TRY IT: In full and unchanged, output the entries that follow.

┌─ DATA SECTION

-- ==== Sys2Proof/Machine/Dispatch.lean ====
section
/-! DEFINITION. One arm a constructor of Instr: what a command or an event does. -/

namespace Sys2Proof.Machine

def exec (i : Instr) (s : State) : Host.Outcome State Fault Refusal :=
  match i with
  | .nop tag => Sys2Proof.Machine.execNop tag s
  | .unknownCommand code tag => Sys2Proof.Machine.execUnknownCommand code tag s
  | .exchangeCutShort bytes => Sys2Proof.Machine.execExchangeCutShort bytes s
  | .setConfig tag item element value => Sys2Proof.Machine.execSetConfig tag item element value s
  | .loadProfile tag profile count flag steps => Sys2Proof.Machine.execLoadProfile tag profile count flag steps s
  | .loadProfileContinuation tag profile count steps => Sys2Proof.Machine.execLoadProfileContinuation tag profile count steps s
  | .loadMetrology tag sect => Sys2Proof.Machine.execLoadMetrology tag sect s
  | .sealPart tag => Sys2Proof.Machine.execSealPart tag s
  | .restart tag => Sys2Proof.Machine.execRestart tag s
  | .powerUp => Sys2Proof.Machine.execPowerUp s
  | .resetnAssertion => Sys2Proof.Machine.execResetnAssertion s
  | .putMachine tag ring number costCentre permitted state allowance cap => Sys2Proof.Machine.execPutMachine tag ring number costCentre permitted state allowance cap s
  | .barMachine tag selector key => Sys2Proof.Machine.execBarMachine tag selector key s
  | .unbarMachine tag selector key => Sys2Proof.Machine.execUnbarMachine tag selector key s
  | .removeMachine tag selector key => Sys2Proof.Machine.execRemoveMachine tag selector key s
  | .getMachine tag selector key station page => Sys2Proof.Machine.execGetMachine tag selector key station page s
  | .setDay tag day => Sys2Proof.Machine.execSetDay tag day s
  | .authorise tag hose preset number => Sys2Proof.Machine.execAuthorise tag hose preset number s
  | .stop tag hose => Sys2Proof.Machine.execStop tag hose s
  | .setPreset tag hose preset => Sys2Proof.Machine.execSetPreset tag hose preset s
  | .getHose tag hose page => Sys2Proof.Machine.execGetHose tag hose page s
  | .estopClear tag => Sys2Proof.Machine.execEstopClear tag s
  | .readRecord tag k part drain => Sys2Proof.Machine.execReadRecord tag k part drain s
  | .readRecordDrain tag k part => Sys2Proof.Machine.execReadRecordDrain tag k part s
  | .release tag n => Sys2Proof.Machine.execRelease tag n s
  | .setStock tag comp book => Sys2Proof.Machine.execSetStock tag comp book s
  | .receiptBegin tag comp => Sys2Proof.Machine.execReceiptBegin tag comp s
  | .receiptEnd tag => Sys2Proof.Machine.execReceiptEnd tag s
  | .setParked tag value => Sys2Proof.Machine.execSetParked tag value s
  | .getStock tag page => Sys2Proof.Machine.execGetStock tag page s
  | .getLink tag station page => Sys2Proof.Machine.execGetLink tag station page s
  | .readEvent tag => Sys2Proof.Machine.execReadEvent tag s
  | .setEventMask tag mask => Sys2Proof.Machine.execSetEventMask tag mask s
  | .seatEvent hose => Sys2Proof.Machine.execSeatEvent hose s
  | .unseatEvent hose => Sys2Proof.Machine.execUnseatEvent hose s
  | .deadmanHeld hose => Sys2Proof.Machine.execDeadmanHeld hose s
  | .deadmanRelease hose => Sys2Proof.Machine.execDeadmanRelease hose s
  | .estopAssertion => Sys2Proof.Machine.execEstopAssertion s
  | .estopRelease => Sys2Proof.Machine.execEstopRelease s
  | .pfltAssertion pump => Sys2Proof.Machine.execPfltAssertion pump s
  | .pfltRelease pump => Sys2Proof.Machine.execPfltRelease pump s
  | .periodExpiry reader => Sys2Proof.Machine.execPeriodExpiry reader s
  | .padMeasurement reader count => Sys2Proof.Machine.execPadMeasurement reader count s
  | .armExpiry hose => Sys2Proof.Machine.execArmExpiry hose s
  | .pauseExpiry hose => Sys2Proof.Machine.execPauseExpiry hose s
  | .windowExpiry meter => Sys2Proof.Machine.execWindowExpiry meter s
  | .spinUpExpiry pump => Sys2Proof.Machine.execSpinUpExpiry pump s
  | .runOnExpiry pump => Sys2Proof.Machine.execRunOnExpiry pump s
  | .pwmPeriodStart pump => Sys2Proof.Machine.execPwmPeriodStart pump s
  | .analogSample sample => Sys2Proof.Machine.execAnalogSample sample s
  | .reservationExpiry slot station => Sys2Proof.Machine.execReservationExpiry slot station s
  | .scrubExpiry => Sys2Proof.Machine.execScrubExpiry s
  | .goHoldExpiry => Sys2Proof.Machine.execGoHoldExpiry s
  | .yieldExpiry => Sys2Proof.Machine.execYieldExpiry s
  | .carrierEvent => Sys2Proof.Machine.execCarrierEvent s
  | .carrierRelease => Sys2Proof.Machine.execCarrierRelease s
  | .linkCharacter char => Sys2Proof.Machine.execLinkCharacter char s
  | .quietExpiry => Sys2Proof.Machine.execQuietExpiry s
  | .jamExpiry => Sys2Proof.Machine.execJamExpiry s
  | .backoffExpiry => Sys2Proof.Machine.execBackoffExpiry s
  | .endOfTransmission => Sys2Proof.Machine.execEndOfTransmission s
  | .stalenessExpiry station => Sys2Proof.Machine.execStalenessExpiry station s
  | .machineSweep => Sys2Proof.Machine.execMachineSweep s
  | .stockSweep => Sys2Proof.Machine.execStockSweep s
  | .scanExpiry => Sys2Proof.Machine.execScanExpiry s
  | .phaseLineObservation meter a b => Sys2Proof.Machine.execPhaseLineObservation meter a b s

end Sys2Proof.Machine
end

└─

ANSWER FOR THIS EXERCISE:
-- ==== Sys2Proof/Machine/Dispatch.lean ====
section
/-! DEFINITION. One arm a constructor of Instr: what a command or an event does. -/

namespace Sys2Proof.Machine

def exec (i : Instr) (s : State) : Host.Outcome State Fault Refusal :=
  match i with
  | .nop tag => Sys2Proof.Machine.execNop tag s
  | .unknownCommand code tag => Sys2Proof.Machine.execUnknownCommand code tag s
  | .exchangeCutShort bytes => Sys2Proof.Machine.execExchangeCutShort bytes s
  | .setConfig tag item element value => Sys2Proof.Machine.execSetConfig tag item element value s
  | .loadProfile tag profile count flag steps => Sys2Proof.Machine.execLoadProfile tag profile count flag steps s
  | .loadProfileContinuation tag profile count steps => Sys2Proof.Machine.execLoadProfileContinuation tag profile count steps s
  | .loadMetrology tag sect => Sys2Proof.Machine.execLoadMetrology tag sect s
  | .sealPart tag => Sys2Proof.Machine.execSealPart tag s
  | .restart tag => Sys2Proof.Machine.execRestart tag s
  | .powerUp => Sys2Proof.Machine.execPowerUp s
  | .resetnAssertion => Sys2Proof.Machine.execResetnAssertion s
  | .putMachine tag ring number costCentre permitted state allowance cap => Sys2Proof.Machine.execPutMachine tag ring number costCentre permitted state allowance cap s
  | .barMachine tag selector key => Sys2Proof.Machine.execBarMachine tag selector key s
  | .unbarMachine tag selector key => Sys2Proof.Machine.execUnbarMachine tag selector key s
  | .removeMachine tag selector key => Sys2Proof.Machine.execRemoveMachine tag selector key s
  | .getMachine tag selector key station page => Sys2Proof.Machine.execGetMachine tag selector key station page s
  | .setDay tag day => Sys2Proof.Machine.execSetDay tag day s
  | .authorise tag hose preset number => Sys2Proof.Machine.execAuthorise tag hose preset number s
  | .stop tag hose => Sys2Proof.Machine.execStop tag hose s
  | .setPreset tag hose preset => Sys2Proof.Machine.execSetPreset tag hose preset s
  | .getHose tag hose page => Sys2Proof.Machine.execGetHose tag hose page s
  | .estopClear tag => Sys2Proof.Machine.execEstopClear tag s
  | .readRecord tag k part drain => Sys2Proof.Machine.execReadRecord tag k part drain s
  | .readRecordDrain tag k part => Sys2Proof.Machine.execReadRecordDrain tag k part s
  | .release tag n => Sys2Proof.Machine.execRelease tag n s
  | .setStock tag comp book => Sys2Proof.Machine.execSetStock tag comp book s
  | .receiptBegin tag comp => Sys2Proof.Machine.execReceiptBegin tag comp s
  | .receiptEnd tag => Sys2Proof.Machine.execReceiptEnd tag s
  | .setParked tag value => Sys2Proof.Machine.execSetParked tag value s
  | .getStock tag page => Sys2Proof.Machine.execGetStock tag page s
  | .getLink tag station page => Sys2Proof.Machine.execGetLink tag station page s
  | .readEvent tag => Sys2Proof.Machine.execReadEvent tag s
  | .setEventMask tag mask => Sys2Proof.Machine.execSetEventMask tag mask s
  | .seatEvent hose => Sys2Proof.Machine.execSeatEvent hose s
  | .unseatEvent hose => Sys2Proof.Machine.execUnseatEvent hose s
  | .deadmanHeld hose => Sys2Proof.Machine.execDeadmanHeld hose s
  | .deadmanRelease hose => Sys2Proof.Machine.execDeadmanRelease hose s
  | .estopAssertion => Sys2Proof.Machine.execEstopAssertion s
  | .estopRelease => Sys2Proof.Machine.execEstopRelease s
  | .pfltAssertion pump => Sys2Proof.Machine.execPfltAssertion pump s
  | .pfltRelease pump => Sys2Proof.Machine.execPfltRelease pump s
  | .periodExpiry reader => Sys2Proof.Machine.execPeriodExpiry reader s
  | .padMeasurement reader count => Sys2Proof.Machine.execPadMeasurement reader count s
  | .armExpiry hose => Sys2Proof.Machine.execArmExpiry hose s
  | .pauseExpiry hose => Sys2Proof.Machine.execPauseExpiry hose s
  | .windowExpiry meter => Sys2Proof.Machine.execWindowExpiry meter s
  | .spinUpExpiry pump => Sys2Proof.Machine.execSpinUpExpiry pump s
  | .runOnExpiry pump => Sys2Proof.Machine.execRunOnExpiry pump s
  | .pwmPeriodStart pump => Sys2Proof.Machine.execPwmPeriodStart pump s
  | .analogSample sample => Sys2Proof.Machine.execAnalogSample sample s
  | .reservationExpiry slot station => Sys2Proof.Machine.execReservationExpiry slot station s
  | .scrubExpiry => Sys2Proof.Machine.execScrubExpiry s
  | .goHoldExpiry => Sys2Proof.Machine.execGoHoldExpiry s
  | .yieldExpiry => Sys2Proof.Machine.execYieldExpiry s
  | .carrierEvent => Sys2Proof.Machine.execCarrierEvent s
  | .carrierRelease => Sys2Proof.Machine.execCarrierRelease s
  | .linkCharacter char => Sys2Proof.Machine.execLinkCharacter char s
  | .quietExpiry => Sys2Proof.Machine.execQuietExpiry s
  | .jamExpiry => Sys2Proof.Machine.execJamExpiry s
  | .backoffExpiry => Sys2Proof.Machine.execBackoffExpiry s
  | .endOfTransmission => Sys2Proof.Machine.execEndOfTransmission s
  | .stalenessExpiry station => Sys2Proof.Machine.execStalenessExpiry station s
  | .machineSweep => Sys2Proof.Machine.execMachineSweep s
  | .stockSweep => Sys2Proof.Machine.execStockSweep s
  | .scanExpiry => Sys2Proof.Machine.execScanExpiry s
  | .phaseLineObservation meter a b => Sys2Proof.Machine.execPhaseLineObservation meter a b s

end Sys2Proof.Machine
end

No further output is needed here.